### WHAT IS BEING ASKED
Could you reproduce the lines below from the one with "(n : Imm) (f" through the one with "y.length = size.toNat"? Keep both ends and add nothing.

───── DATA UNDER STUDY ─────

/-- R104, R105, R106: `UNPACK`; the capacity is never reached. -/
def Obligations.UnpackTakesTheHighBitsOfThePackBytes : Prop :=
  ∀ (d a : RegField) (s : State), Ready s (.unpack d a) →
    (encode (.unpack d a)).toNat = wordValue 0x11 d.toNat a.toNat 0 0 0 ∧
    ∃ y : List Byte,
      exec (.unpack d a) s = .next { s with v := s.v.set d.toNat y } ∧
      y.length = (s.readV a).length - ((s.readV a).length + 7) / 8 ∧ y.length ≤ s.cfg.vcap ∧
      (∀ i < (s.readV a).length, i % 8 ≠ 0 →
        y[i - i / 8 - 1]? = some (((s.readV a).getD i 0 &&& 0x7F#8) |||
          (if ((s.readV a).getD (i - i % 8) 0).getLsbD (i % 8 - 1) then 0x80#8 else 0#8)))

/-- R107: unpacking what `PACK` stored gives the source back, at every length whose packed form fits. -/
def Obligations.UnpackUndoesPack : Prop :=
  ∀ (d a e : RegField) (s : State), Ready s (.pack d a) → Ready s (.unpack e d) →
    (s.readV a).length + ((s.readV a).length + 6) / 7 ≤ s.cfg.vcap →
    ∃ t, exec (.pack d a) s = .next t ∧
      exec (.unpack e d) t = .next { t with v := t.v.set e.toNat (s.readV a) }

/-- R89, R108: `VDUMP`. -/
def Obligations.VdumpAppendsTheBuffer : Prop :=
  ∀ (a : RegField) (s : State), Ready s (.vdump a) →
    (encode (.vdump a)).toNat = wordValue 0x12 0 a.toNat 0 0 0 ∧
    ∃ x, s.v[a.toNat]? = some x ∧ exec (.vdump a) s = .next { s with out := s.out ++ x }

/-! ## The requantizer -/

/-- R120, R122, R124: `REQUANT` to a legal resolution. -/
def Obligations.RequantConvertsEverySample : Prop :=
  ∀ (d : RegField) (res : Imm) (s : State), Ready s (.requant d res) →
    (res.toNat = 8 ∨ res.toNat = 16 ∨ res.toNat = 24 ∨ res.toNat = 32) →
    (encode (.requant d res)).toNat = wordValue 0x20 d.toNat 0 0 0 res.toNat ∧
    ∃ new : Resolution, new.bits = res.toNat ∧
      exec (.requant d res) s = .next { s with
        p := s.p.set d.toNat { s.readP d with
          res := new
          s := (s.readP d).s.map fun x => BitVec.ofInt 32 (requantValue (s.readP d).res.bits res.toNat x.toInt) } }

/-- R121: a resolution outside {8, 16, 24, 32} changes nothing but `IRES`. -/
def Obligations.RequantIgnoresOtherResolutions : Prop :=
  ∀ (d : RegField) (res : Imm) (s : State), Ready s (.requant d res) →
    res.toNat ≠ 8 → res.toNat ≠ 16 → res.toNat ≠ 24 → res.toNat ≠ 32 →
    exec (.requant d res) s = .next { s with status := s.status ||| 0x02#32 }

/-- R124, R125, R127: canonical samples stay canonical through `REQUANT`, and an 8-bit result is 0 to 255 whatever the
samples were. -/
def Obligations.RequantKeepsSamplesCanonical : Prop :=
  ∀ (d : RegField) (res : Imm) (s : State) (new : Resolution), Ready s (.requant d res) → new.bits = res.toNat →
    ∃ t, exec (.requant d res) s = .next t ∧ (t.readP d).res = new ∧
      ((∀ x ∈ (s.readP d).s, canonical (s.readP d).res x = true) → ∀ x ∈ (t.readP d).s, canonical new x = true) ∧
      (new = .r8 → ∀ x ∈ (t.readP d).s, x.toNat ≤ 255)

/-- R128: 8 to 16 to 8 bits and 16 to 32 to 16 bits, on canonical samples: the exact values that come back. -/
def Obligations.RequantRoundTrips : Prop :=
  ∀ (d : RegField) (s : State), Ready s (.requant d 8) →
    (∀ x ∈ (s.readP d).s, canonical (s.readP d).res x = true) →
    ((s.readP d).res = .r8 → ∃ t, exec (.requant d 16) s = .next t ∧
      exec (.requant d 8) t = .next { s with p := s.p.set d.toNat { s.readP d with
        s := (s.readP d).s.map fun x => if 1 ≤ x.toInt ∧ x.toInt ≤ 127 then x - 1 else x } }) ∧
    ((s.readP d).res = .r16 → ∃ t, exec (.requant d 32) s = .next t ∧
      exec (.requant d 16) t = .next { s with p := s.p.set d.toNat { s.readP d with
        s := (s.readP d).s.map fun x => if -32767 ≤ x.toInt ∧ x.toInt ≤ -1 then x - 1 else x } })

/-! ## The resampler -/

/-- R135, R136, R138 to R141: `RESIZE` of a buffer with at least 2 samples per channel. -/
def Obligations.ResizeGrowsThenTakesNearestIndices : Prop :=
  ∀ (d : RegField) (n : Imm) (s : State), Ready s (.resize d n) → 2 ≤ (s.readP d).spc →
    (encode (.resize d n)).toNat = wordValue 0x21 d.toNat 0 0 0 n.toNat ∧
    ∀ ch cap target : Nat, ch = (s.readP d).ch.count → cap = s.cfg.pcap / ch → target = min n.toNat cap →
      ∃ (r : Nat) (y : List Sample), LeastRounds (s.readP d).spc target r ∧
        exec (.resize d n) s = .next { s with
          p := s.p.set d.toNat { s.readP d with spc := target, s := y }
          status := s.status ||| (if cap < n.toNat then 0x01#32 else 0#32) } ∧
        y.length = target * ch ∧
        ∀ i < target, ∀ c < ch, y[i * ch + c]? =
          some (grownAt (fun j => (s.readP d).s.getD (j * ch + c) 0) r
            (min (i * grownSize (s.readP d).spc r / target) (grownSize (s.readP d).spc r - 1)))

/-- R137: fewer than 2 samples per channel: only `OVF` can change. -/
def Obligations.ResizeLeavesShortBuffersAlone : Prop :=
  ∀ (d : RegField) (n : Imm) (s : State), Ready s (.resize d n) → (s.readP d).spc < 2 →
    exec (.resize d n) s = .next { s with
      status := s.status ||| (if s.cfg.pcap / (s.readP d).ch.count < n.toNat then 0x01#32 else 0#32) }

/-- R142: a resize to the current size is the identity, and a shrink by a whole factor `f` keeps every `f`-th sample. -/
def Obligations.ResizeByWholeFactorSelects : Prop :=
  ∀ (d : RegField) (n : Imm) (f : Nat) (s : State), Ready s (.resize d n) → 2 ≤ (s.readP d).spc →
    1 ≤ n.toNat → (s.readP d).spc = f * n.toNat →
    (f = 1 → exec (.resize d n) s = .next s) ∧
    ∃ t, exec (.resize d n) s = .next t ∧ t.status = s.status ∧ (t.readP d).spc = n.toNat ∧
      ∀ i < n.toNat, ∀ c < (s.readP d).ch.count,
        (t.readP d).s[i * (s.readP d).ch.count + c]? = (s.readP d).s[i * f * (s.readP d).ch.count + c]?

/-! ## Channel extraction, trim, clone -/

/-- R150, R151: `CHSEL`. -/
def Obligations.ChselExtractsOneChannel : Prop :=
  ∀ (d a : RegField) (c : Imm) (s : State), Ready s (.chsel d a c) →
    (encode (.chsel d a c)).toNat = wordValue 0x22 d.toNat a.toNat 0 0 c.toNat ∧
    ∃ y : List Sample,
      exec (.chsel d a c) s = .next { s with
        p := s.p.set d.toNat { spc := (s.readP a).spc, ch := .mono, res := (s.readP a).res, s := y }
        status := s.status ||| (if (s.readP a).ch.count ≤ c.toNat then 0x04#32 else 0#32) } ∧
      y.length = (s.readP a).spc ∧
      ∀ k < (s.readP a).spc, y[k]? =
        (s.readP a).s[k * (s.readP a).ch.count + (if c.toNat < (s.readP a).ch.count then c.toNat else 0)]?

/-- R154: `TRIM` of a range inside the source. -/
def Obligations.TrimCopiesTheRange : Prop :=
  ∀ (d a : RegField) (start size : Imm) (s : State), Ready s (.trim d a start size) →
    start.toNat + size.toNat ≤ (s.readP a).spc →
    (encode (.trim d a start size)).toNat = wordValue 0x23 d.toNat a.toNat 0 start.toNat size.toNat ∧
    ∃ y : List Sample,
      exec (.trim d a start size) s = .next { s with
        p := s.p.set d.toNat { s.readP a with spc := size.toNat, s := y } } ∧
      y.length = size.toNat * (s.readP a).ch.count ∧
      ∀ k < size.toNat * (s.readP a).ch.count, y[k]? = (s.readP a).s[start.toNat * (s.readP a).ch.count + k]?

/-- R155: `TRIM` beyond the source gives the default buffer and `OOR`. -/
def Obligations.TrimBeyondTheSourceGivesTheDefaultBuffer : Prop :=
  ∀ (d a : RegField) (start size : Imm) (s : State), Ready s (.trim d a start size) →
    (s.readP a).spc < start.toNat + size.toNat →
    exec (.trim d a start size) s = .next { s with
      p := s.p.set d.toNat { spc := 0, ch := .mono, res := .r16, s := [] }
      status := s.status ||| 0x08#32 }

/-- R158: `PCLONE`. -/
def Obligations.PcloneCopiesTheBuffer : Prop :=
  ∀ (d a : RegField) (s : State), Ready s (.pclone d a) →
    (encode (.pclone d a)).toNat = wordValue 0x24 d.toNat a.toNat 0 0 0 ∧
    ∃ b, s.p[a.toNat]? = some b ∧ exec (.pclone d a) s = .next { s with p := s.p.set d.toNat b }

/-- R158, R159: a later in-place command on a clone leaves the original as it is. -/
def Obligations.ClonesShareNothing : Prop :=
  ∀ (d a : RegField) (x : Imm) (s : State) (i : Instr), Ready s (.pclone d a) → d ≠ a →
    (i = .requant d x ∨ i = .resize d x ∨ i = .norm d x) →
    ∃ t u, exec (.pclone d a) s = .next t ∧ exec i t = .next u ∧ u.readP a = s.readP a

/-! ## Normalize and morph -/

/-- R165, R166, R167: `NORM`. -/
def Obligations.NormScalesByTheExactFraction : Prop :=
  ∀ (d : RegField) (t : Imm) (s : State) (m : Nat), Ready s (.norm d t) → IsPeak (s.readP d).s m →
    (encode (.norm d t)).toNat = wordValue 0x25 d.toNat 0 0 0 t.toNat ∧
    exec (.norm d t) s = .next { s with
      p := s.p.set d.toNat { s.readP d with
        s := (s.readP d).s.map fun x =>
          if m = 0 then x
          else BitVec.ofInt 32 (Int.tdiv
            (x.toInt * (2 ^ ((s.readP d).res.bits - 1) - 1) * (if 32768 < t.toNat then 32768 else t.toNat : Nat))
            (32768 * m)) }
      status := s.status ||| (if 32768 < t.toNat then 0x08#32 else 0#32) }

/-- R165: on a buffer with a non-zero peak no result is larger in magnitude than full scale. -/
def Obligations.NormNeverExceedsFullScale : Prop :=
  ∀ (d : RegField) (t : Imm) (s : State), Ready s (.norm d t) → (∃ x ∈ (s.readP d).s, x ≠ 0) →
    ∃ u, exec (.norm d t) s = .next u ∧
      ∀ x ∈ (u.readP d).s, x.toInt.natAbs ≤ 2 ^ ((s.readP d).res.bits - 1) - 1

/-- R169: a second `NORM` with the same target changes nothing. -/
def Obligations.NormIsIdempotent : Prop :=
  ∀ (d : RegField) (t : Imm) (s : State), Ready s (.norm d t) →
    ∃ u, exec (.norm d t) s = .next u ∧ exec (.norm d t) u = .next u

/-- R170: `MORPH` of two buffers of one layout with a legal fraction. -/
def Obligations.MorphInterpolatesEverySample : Prop :=
  ∀ (d a b : RegField) (num den : Imm) (s : State), Ready s (.morph d a b num den) →
    den.toNat ≠ 0 → num.toNat ≤ den.toNat → (s.readP a).spc = (s.readP b).spc → (s.readP a).ch = (s.readP b).ch →
    (encode (.morph d a b num den)).toNat = wordValue 0x26 d.toNat a.toNat b.toNat num.toNat den.toNat ∧
    ∃ y : List Sample,
      exec (.morph d a b num den) s = .next { s with p := s.p.set d.toNat { s.readP a with s := y } } ∧
      y.length = (s.readP a).s.length ∧
      ∀ k < (s.readP a).s.length, y[k]? = some (BitVec.ofInt 32 (Int.tdiv
        (((s.readP a).s.getD k 0).toInt * den.toNat +
          (((s.readP b).s.getD k 0).toInt - ((s.readP a).s.getD k 0).toInt) * num.toNat) den.toNat))

/-- R171, R172, R222: `MORPH` refused: the fraction is tested first, then the layouts. -/
def Obligations.MorphRefusalsWriteOnlyAFlag : Prop :=
  ∀ (d a b : RegField) (num den : Imm) (s : State), Ready s (.morph d a b num den) →
    (den.toNat = 0 ∨ den.toNat < num.toNat →
      exec (.morph d a b num den) s = .next { s with status := s.status ||| 0x08#32 }) ∧
    (den.toNat ≠ 0 → num.toNat ≤ den.toNat →
      (s.readP a).spc ≠ (s.readP b).spc ∨ (s.readP a).ch ≠ (s.readP b).ch →
      exec (.morph d a b num den) s = .next { s with status := s.status ||| 0x10#32 })

/-- R170: every sample of a morph lies between its two sources, and the ends of the fraction give the sources. -/
def Obligations.MorphStaysBetweenItsSources : Prop :=
  ∀ (d a b : RegField) (num den : Imm) (s : State), Ready s (.morph d a b num den) →
    den.toNat ≠ 0 → num.toNat ≤ den.toNat → (s.readP a).spc = (s.readP b).spc → (s.readP a).ch = (s.readP b).ch →
    ∃ t, exec (.morph d a b num den) s = .next t ∧
      (∀ k < (s.readP a).s.length,
        min ((s.readP a).s.getD k 0).toInt ((s.readP b).s.getD k 0).toInt ≤ ((t.readP d).s.getD k 0).toInt ∧
        ((t.readP d).s.getD k 0).toInt ≤ max ((s.readP a).s.getD k 0).toInt ((s.readP b).s.getD k 0).toInt) ∧
      (num.toNat = 0 → t.readP d = s.readP a) ∧
      (num = den → t.readP d = { s.readP a with s := (s.readP b).s })

/-- R246: `MORPH` of a buffer with itself into itself, with a legal fraction, changes nothing. -/
def Obligations.MorphOfABufferWithItselfChangesNothing : Prop :=
  ∀ (d : RegField) (num den : Imm) (s : State), Ready s (.morph d d d num den) →
    den.toNat ≠ 0 → num.toNat ≤ den.toNat → exec (.morph d d d num den) s = .next s

/-! ## The wavetable store and gap fill -/

/-- R180: `WTCLR` clears every set flag and every sample, and nothing else (`CK` is not changed). -/
def Obligations.WtclrEmptiesTheTable : Prop :=
  (encode .wtclr).toNat = wordValue 0x30 0 0 0 0 0 ∧
  ∀ s : State, exec .wtclr s = .next { s with
    wt := List.replicate 16 { set := false, samples := List.replicate 1024 0 } }

/-- R181, R182, R183: `WTINS` of a mono buffer with at least 2 samples into slots 0 to 15. -/
def Obligations.WtinsStoresTheConvertedSamples : Prop :=
  ∀ (slot : Imm) (a : RegField) (s : State), Ready s (.wtins slot a) → slot.toNat ≤ 15 →
    (s.readP a).ch = .mono → 2 ≤ (s.readP a).spc →
    (encode (.wtins slot a)).toNat = wordValue 0x31 0 a.toNat 0 0 slot.toNat ∧
    ∃ (r : Nat) (w : List Sample16), LeastRounds (s.readP a).spc 1024 r ∧
      exec (.wtins slot a) s = .next { s with wt := s.wt.set slot.toNat { set := true, samples := w } } ∧
      w.length = 1024 ∧
      ∀ i < 1024, w[i]? = some (BitVec.ofInt 16 (requantValue (s.readP a).res.bits 16
        (grownAt (fun j => (s.readP a).s.getD j 0) r
          (min (i * grownSize (s.readP a).spc r / 1024) (grownSize (s.readP a).spc r - 1))).toInt))

/-- R181, R222: `WTINS` refused: the slot number is tested first, then the layout. -/
def Obligations.WtinsRefusalsWriteOnlyAFlag : Prop :=
  ∀ (slot : Imm) (a : RegField) (s : State), Ready s (.wtins slot a) →
    (15 < slot.toNat → exec (.wtins slot a) s = .next { s with status := s.status ||| 0x08#32 }) ∧
    (slot.toNat ≤ 15 → (s.readP a).ch ≠ .mono ∨ (s.readP a).spc < 2 →
      exec (.wtins slot a) s = .next { s with status := s.status ||| 0x10#32 })

/-- R182: the slot `WTINS` stores is what `PCLONE`, `RESIZE` to 1024 and `REQUANT` to 16 bits leave in a PCM buffer,
each sample cut to its low 16 bits. -/
def Obligations.WtinsIsCloneResizeRequant : Prop :=
  ∀ (slot : Imm) (a e : RegField) (s : State), Ready s (.wtins slot a) → Ready s (.pclone e a) → slot.toNat ≤ 15 →
    (s.readP a).ch = .mono → 2 ≤ (s.readP a).spc →
    ∃ t u v, exec (.pclone e a) s = .next t ∧ exec (.resize e 1024) t = .next u ∧
      exec (.requant e 16) u = .next v ∧
      exec (.wtins slot a) s = .next { s with
        wt := s.wt.set slot.toNat { set := true, samples := (v.readP e).s.map fun x => x.setWidth 16 } }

─────

### ANSWER TO THIS TASK
  ∀ (d : RegField) (n : Imm) (f : Nat) (s : State), Ready s (.resize d n) → 2 ≤ (s.readP d).spc →
    1 ≤ n.toNat → (s.readP d).spc = f * n.toNat →
    (f = 1 → exec (.resize d n) s = .next s) ∧
    ∃ t, exec (.resize d n) s = .next t ∧ t.status = s.status ∧ (t.readP d).spc = n.toNat ∧
      ∀ i < n.toNat, ∀ c < (s.readP d).ch.count,
        (t.readP d).s[i * (s.readP d).ch.count + c]? = (s.readP d).s[i * f * (s.readP d).ch.count + c]?

/-! ## Channel extraction, trim, clone -/

/-- R150, R151: `CHSEL`. -/
def Obligations.ChselExtractsOneChannel : Prop :=
  ∀ (d a : RegField) (c : Imm) (s : State), Ready s (.chsel d a c) →
    (encode (.chsel d a c)).toNat = wordValue 0x22 d.toNat a.toNat 0 0 c.toNat ∧
    ∃ y : List Sample,
      exec (.chsel d a c) s = .next { s with
        p := s.p.set d.toNat { spc := (s.readP a).spc, ch := .mono, res := (s.readP a).res, s := y }
        status := s.status ||| (if (s.readP a).ch.count ≤ c.toNat then 0x04#32 else 0#32) } ∧
      y.length = (s.readP a).spc ∧
      ∀ k < (s.readP a).spc, y[k]? =
        (s.readP a).s[k * (s.readP a).ch.count + (if c.toNat < (s.readP a).ch.count then c.toNat else 0)]?

/-- R154: `TRIM` of a range inside the source. -/
def Obligations.TrimCopiesTheRange : Prop :=
  ∀ (d a : RegField) (start size : Imm) (s : State), Ready s (.trim d a start size) →
    start.toNat + size.toNat ≤ (s.readP a).spc →
    (encode (.trim d a start size)).toNat = wordValue 0x23 d.toNat a.toNat 0 start.toNat size.toNat ∧
    ∃ y : List Sample,
      exec (.trim d a start size) s = .next { s with
        p := s.p.set d.toNat { s.readP a with spc := size.toNat, s := y } } ∧
      y.length = size.toNat * (s.readP a).ch.count ∧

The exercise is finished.